The Parental Origin Matters Sometimes

Prader-Willi (paternal deletion) and Angelman (maternal deletion) show that genetic imprinting exists—sometimes the same chromosomal location causes different disorders depending on which parent contributed that chromosome.

Key Takeaways

• Prenatal development occurs in three periods: germinal (0-2 weeks), embryonic (3-8 weeks), and fetal (9 weeks-birth). The embryonic period is the critical window for preventing major structural birth defects.

• The "all-or-none" principle applies during the germinal period: significant teratogen exposure either prevents implantation or has minimal effect.
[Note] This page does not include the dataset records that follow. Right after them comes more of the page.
-- ==== Sys2Proof/Laws/Shapes.lean ====
section
/-! SUPPORT. Every instruction has one of the shapes of Safety.lean, and what `exec` does with each shape: a property of all
instructions is proved shape by shape, with no case for each of the 303 constructors. -/

namespace Sys2Proof.Machine
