-- ==== Sys2Proof/Laws/Operands.lean ====
section
/-! SUPPORT. What reading and writing operands can change, one lemma an operation, for every operand form. -/

namespace Sys2Proof.Machine

theorem memRead8_frame (a : Word) (s : State) : SameBut [.via, .draws] s (memRead8 a s).2 := by
  rw [sameBut_iff]; simp

theorem memRead16_frame (a : Word) (s : State) : SameBut [.via, .draws] s (memRead16 a s).2 := by
  rw [sameBut_iff]; simp [memRead16]

theorem memWrite8_frame (a : Word) (v : Byte) (s : State) : SameBut [.mem, .via, .draws] s (memWrite8 a v s) := by
  rw [sameBut_iff]; simp

theorem memWrite16_frame (a v : Word) (s : State) : SameBut [.mem, .via, .draws] s (memWrite16 a v s) := by
  rw [sameBut_iff]; simp [memWrite16]

theorem memWrite8_bytes (a : Word) (v : Byte) (s : State) : BytesSameBut [a] s (memWrite8 a v s) := by
  intro b hb
  exact memWrite8_other (.inl (by simpa using hb))

theorem memWrite16_bytes (a v : Word) (s : State) : BytesSameBut [a, a + 1] s (memWrite16 a v s) := by
  intro b hb
  simp only [List.mem_cons, List.not_mem_nil, or_false, not_or] at hb
  unfold memWrite16
  rw [memWrite8_other (.inl hb.2), memWrite8_other (.inl hb.1)]

theorem stepIndex_frame (r : IdxReg) (v : Word) (s : State) : SameBut [idxPart r] s (stepIndex r v s) := by
  cases r <;> (rw [sameBut_iff]; simp [stepIndex, idxPart])

theorem indexedBase_frame (ix : Indexed) (s : State) : SameBut (indexedSteps ix) s (indexedBase ix s).2 := by
  cases ix <;> first | exact SameBut.refl _ _ | exact stepIndex_frame _ _ _

theorem eaIndexed_frame (ix : Indexed) (s : State) :
    SameBut (indexedSteps ix ++ [.via, .draws]) s (eaIndexed ix s).2 := by
  unfold eaIndexed
  simp only
  split
  · exact (indexedBase_frame ix s).trans (memRead16_frame _ _)
  · exact (indexedBase_frame ix s).mono (fun p hp => List.mem_append_left _ hp)

theorem MemMode.address_frame (m : MemMode) (s : State) : SameBut m.touches s (m.address s).2 := by
  cases m with
  | direct dd => exact SameBut.refl _ _
  | indexed ix => exact eaIndexed_frame ix s
  | extended ea => exact SameBut.refl _ _

theorem MemMode.touches_cases (m : MemMode) :
    m.touches = [.via, .draws] ∨ ∃ r, m.touches = [idxPart r, .via, .draws] := by
  cases m with
  | direct dd => exact .inl rfl
  | extended ea => exact .inl rfl
  | indexed ix => cases ix <;> first | exact .inl rfl | exact .inr ⟨_, rfl⟩

/-- Reading a memory operand changes at most the register stepped, the VIA and the count of free values. -/
theorem operand8_frame (m : MemMode) (s : State) : SameBut m.touches s (operand8 (m.address s)).2 :=
  ((m.address_frame s).trans (memRead8_frame _ _)).mono (by
    intro p hp
    simp only [MemMode.touches, List.mem_append] at hp ⊢
    tauto)

theorem operand16_frame (m : MemMode) (s : State) : SameBut m.touches s (operand16 (m.address s)).2 :=
  ((m.address_frame s).trans (memRead16_frame _ _)).mono (by
    intro p hp
    simp only [MemMode.touches, List.mem_append] at hp ⊢
    tauto)

theorem Source8.read_frame (src : Source8) (s : State) : SameBut src.touches s (src.read s).2 := by
  cases src with
  | imm ii => exact SameBut.refl _ _
  | mem m => exact operand8_frame m s

theorem Source16.read_frame (src : Source16) (s : State) : SameBut src.touches s (src.read s).2 := by
  cases src with
  | imm v => exact SameBut.refl _ _
  | mem m => exact operand16_frame m s

theorem Place.operand_frame (p : Place) (s : State) :
    SameBut (match p with | .acc _ => [] | .mem m => m.touches) s (p.operand s).2 := by
  cases p with
  | acc r => exact SameBut.refl _ _
  | mem m => exact operand8_frame m s

/-- No operand form changes the pieces that are neither a base register, the VIA nor the count of free values. -/
theorem MemMode.not_touched (m : MemMode) :
    Part.a ∉ m.touches ∧ Part.b ∉ m.touches ∧ Part.pc ∉ m.touches ∧ Part.dp ∉ m.touches ∧
    (∀ k, Part.flag k ∉ m.touches) ∧ Part.wait ∉ m.touches ∧ Part.nmiArmed ∉ m.touches ∧ Part.mem ∉ m.touches ∧
    Part.params ∉ m.touches := by
  rcases m.touches_cases with h | ⟨r, h⟩
  · simp [h]
  · cases r <;> simp [h, idxPart]

/-- The whole of CC is kept where no flag is listed. -/
theorem SameBut.cc {l : List Part} {s t : State} (h : SameBut l s t) (hl : ∀ k, Part.flag k ∉ l) : t.cc = s.cc :=
  cc_ext ⟨h _ (hl .e), h _ (hl .f), h _ (hl .h), h _ (hl .i), h _ (hl .n), h _ (hl .z), h _ (hl .v), h _ (hl .c)⟩

theorem operand8_cc (m : MemMode) (s : State) : (operand8 (m.address s)).2.cc = s.cc :=
  (operand8_frame m s).cc m.not_touched.2.2.2.2.1

theorem operand16_cc (m : MemMode) (s : State) : (operand16 (m.address s)).2.cc = s.cc :=
  (operand16_frame m s).cc m.not_touched.2.2.2.2.1

theorem Source8.not_touched (src : Source8) :
    Part.a ∉ src.touches ∧ Part.b ∉ src.touches ∧ Part.pc ∉ src.touches ∧ Part.dp ∉ src.touches ∧
    (∀ k, Part.flag k ∉ src.touches) ∧ Part.mem ∉ src.touches := by
  cases src with
  | imm ii => simp [Source8.touches]
  | mem m =>
    have h := m.not_touched
    exact ⟨h.1, h.2.1, h.2.2.1, h.2.2.2.1, h.2.2.2.2.1, h.2.2.2.2.2.2.2.1⟩

theorem Source8.read_cc (src : Source8) (s : State) : (src.read s).2.cc = s.cc :=
  (src.read_frame s).cc src.not_touched.2.2.2.2.1

theorem Source8.read_acc (src : Source8) (r : Acc) (s : State) : readAcc r (src.read s).2 = readAcc r s := by
  cases r with
  | a => exact src.read_frame s _ src.not_touched.1
  | b => exact src.read_frame s _ src.not_touched.2.1

theorem Source16.not_touched (src : Source16) :
    Part.a ∉ src.touches ∧ Part.b ∉ src.touches ∧ Part.pc ∉ src.touches ∧
    (∀ k, Part.flag k ∉ src.touches) ∧ Part.nmiArmed ∉ src.touches ∧ Part.mem ∉ src.touches := by
  cases src with
  | imm ii => simp [Source16.touches]
  | mem m =>
    have h := m.not_touched
    exact ⟨h.1, h.2.1, h.2.2.1, h.2.2.2.2.1, h.2.2.2.2.2.2.1, h.2.2.2.2.2.2.2.1⟩

theorem Source16.read_cc (src : Source16) (s : State) : (src.read s).2.cc = s.cc :=
  (src.read_frame s).cc src.not_touched.2.2.2.1

theorem Source16.read_d (src : Source16) (s : State) : (src.read s).2.d = s.d := by
  have ha : (src.read s).2.a = s.a := src.read_frame s _ src.not_touched.1
  have hb : (src.read s).2.b = s.b := src.read_frame s _ src.not_touched.2.1
  simp [State.d, ha, hb]

/-- Writing the flags changes the flags that are not kept, and the count of free values if one is undefined. -/
theorem putFlags_frame {f : FlagEffects} {l : List Part} (s : State)
    (h : f.h = .keep ∨ Part.flag .h ∈ l) (n : f.n = .keep ∨ Part.flag .n ∈ l) (z : f.z = .keep ∨ Part.flag .z ∈ l)
    (v : f.v = .keep ∨ Part.flag .v ∈ l) (c : f.c = .keep ∨ Part.flag .c ∈ l) (d : f.draws = 0 ∨ Part.draws ∈ l) :
    SameBut l s (putFlags f s) := by
  rw [sameBut_iff]
  simp only [putFlags_a, putFlags_b, putFlags_x, putFlags_y, putFlags_u, putFlags_s, putFlags_pc, putFlags_dp,
    putFlags_wait, putFlags_nmiArmed, putFlags_nmiPending, putFlags_firqLine, putFlags_irqExt, putFlags_resetLine,
    putFlags_mem, putFlags_via, putFlags_params, putFlags_inputs, putFlags_steps, putFlags_draws, putFlags_ccE,
    putFlags_ccF, putFlags_ccI, implies_true, true_and, and_true]
  refine ⟨fun k => ?_, fun k => ?_, fun k => ?_, fun k => ?_, fun k => ?_, fun k => ?_⟩
  · exact putFlags_ccH_keep (h.resolve_right k)
  · exact putFlags_ccN_keep (n.resolve_right k)
  · exact putFlags_ccZ_keep (z.resolve_right k)
  · exact putFlags_ccV_keep (v.resolve_right k)
  · exact putFlags_ccC_keep (c.resolve_right k)
  · rw [d.resolve_right k]; rfl

end Sys2Proof.Machine
end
• Chromosomal deletions cause three major syndromes: Prader-Willi (paternal chromosome 15, characterized by insatiable hunger), Angelman (maternal chromosome 15, characterized by inappropriate happiness), and cri-du-chat (chromosome 5, characterized by cat-like cry).

• Sex chromosome disorders follow patterns: Klinefelter (extra X in males), Turner (missing X in females), Rett (X-linked, affects females, involves loss of skills), Fragile X (X-linked, most common inherited intellectual disability).

• Down syndrome has three types: Trisomy 21 (95%, risk increases with maternal age), mosaic (1%, milder symptoms), and translocation (4%, can be inherited, doesn't relate to maternal age).

• Autosomal dominant disorders require only one affected gene (Huntington's = 50% risk with one affected parent), while autosomal recessive disorders require two (PKU = 25% risk when both parents are carriers).

• Fetal Alcohol Spectrum Disorders range from severe to subtle: FAS is most recognizable with facial features and growth problems; ARND has CNS damage without obvious physical signs and often goes undiagnosed.

• Teratogen effects depend on timing, dose, and type: The embryonic period (weeks 3-8) presents the highest risk for major defects, but the central nervous system remains vulnerable throughout pregnancy.

• Environmental factors interact with biological vulnerabilities: Prenatal exposure to substances like cocaine represents one risk factor, but postnatal environment significantly influences outcomes.

Understanding prenatal development gives you the foundation for recognizing how disorders originate, making accurate diagnoses, providing informed genetic counseling, and developing realistic treatment plans. These aren't just facts for an exam—they're tools for understanding the people who will walk into your office throughout your career.